We are unable to accept this view. That the special, qualified title devolved on the administrator of a decedent, by operation of law, to assist in the satisfactory collection and administration of the estate, is incompatible with that ownership of an undistributed share by a feme covert which the statute requires in order that the surviving husband’s right of allowance may attach to jt if she dies intestate. We do not think the lawmakers so intended, or that this would be a fair interpretation of their language. The statute was designed to place the husband on the same footing as the wife, and it is unreasonable to suppose his right to take so inconsiderable a sum from her inheritance, which might be large, was meant to be denied because her death occurred before the administration proceedings had advanced to distribution. The property of the wife, in which the husband may not participate under the provisions of the statute in question, must be of another class — perhaps only such as is free from his marital rights by the plain intention of the instrument or contract by *9•which, she obtained title to it, although as to that we have no occasion to decide.

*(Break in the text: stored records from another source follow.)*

-- ==== Sys2Proof/Certificates/Slice0/Obligations.lean ====
section
/-! DEFINITION. The statements about the part. In each, `u` is the state after the command's time has passed. -/

open Sys2Proof
open Sys2Proof.Machine

/-! ## The queue of commands, and laws that every step keeps -/

/-- A step takes the command at the front of the queue and runs it on the state with the queue's rest; on an empty
queue the part idles (log 1, log 5). -/
def Obligations.StepRunsFrontCommand : Prop :=
  (∀ (s : State) (c : Instr) (rest : List Instr), s.pending = c :: rest → step s = exec c { s with pending := rest }) ∧
  ∀ s : State, s.pending = [] → step s = .next s

/-- Nothing stops the part: every command, in every state, leaves a next state with the same waiting commands and a
clock that has gone on by at least the command's time. That no command stops is the model's choice (log 2). -/
def Obligations.EveryCommandLeavesNextState : Prop :=
  ∀ (c : Instr) (s : State), ∃ t, exec c s = .next t ∧ t.pending = s.pending ∧ s.now + c.dt ≤ t.now

/-- The values after a hard reset meet every law that the steps keep. -/
def Obligations.LawsHoldAtReset : Prop :=
  State.reset.coin.Balanced ∧ State.reset.link.Bounded ∧ State.reset.OutputLawful ∧ State.reset.BridgeLawful ∧
  State.reset.QueuesBounded ∧ State.reset.SettingsInRange

/-- Units accepted and added equal units paid, banked, cleared and lost, modulo 4,294,967,296, after every step (R137),
in every state and not only in those a run reaches. -/
def Obligations.StepKeepsBankBalance : Prop :=
  ∀ s t : State, s.coin.Balanced → step s = .next t → t.coin.Balanced

/-- At most 256 bytes wait in the receive buffer, at most 18 replies and COMPLETION notices in the transmit queue, and at
most one event notice of each key, after every step (R173, R176, R177). -/
def Obligations.StepKeepsLinkBounds : Prop :=
  ∀ s t : State, s.link.Bounded → step s = .next t → t.link.Bounded

/-- The laws of the output record hold after every step: the source slot, the changeover record, the timers and the sync
source agree with the mode, and video is blanked whenever the sync source is the bridge (R66, R70, R77, R80, R88). -/
def Obligations.StepKeepsOutputLaws : Prop :=
  ∀ s t : State, s.OutputLawful → step s = .next t → t.OutputLawful

/-- The bridge's timings stay within 1,400 to 3,400 ticks and 200 to 1,023 lines, the class output is never OUT, and the
probe records the bridge is programmed from stay clamped, after every step (R57, R68, R71). -/
def Obligations.StepKeepsBridgeLaws : Prop :=
  ∀ s t : State, s.BridgeLawful → step s = .next t → t.BridgeLawful

/-- No work queue holds more than 4 controller entries after any step (R25, R34). -/
def Obligations.StepKeepsQueueBounds : Prop :=
  ∀ s t : State, s.QueuesBounded → step s = .next t → t.QueuesBounded

/-- Every stored setting stays within its range, and the audio gain and target within 0 to 63, after every step (R2, R20,
R72, R74, R130, R133). -/
def Obligations.StepKeepsSettingsRanges : Prop :=
  ∀ s t : State, s.SettingsInRange → step s = .next t → t.SettingsInRange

The unpaid portion of Mrs. Wood’s share in her deceased brother’s estate was a chose in action. Hart v. Leete, 104 Mo. 314, and it has been expressly decided that a surviving wife may collect the allowance due her from her husband’s estate out of ehoses in action. Cummings v. Cummings, 51 Mo. 261. As the declared purpose of the enactment was to confer on the husband the same rights in the wife’s estate as she has in his, the courts should realize this purpose by affording him equal means to obtain his interest, when this can be done without violating the established doctrines of the law. We are convinced the conclusion reached hy the learned judge who decided the case below was correct and his judgment is affirmed.

All concur.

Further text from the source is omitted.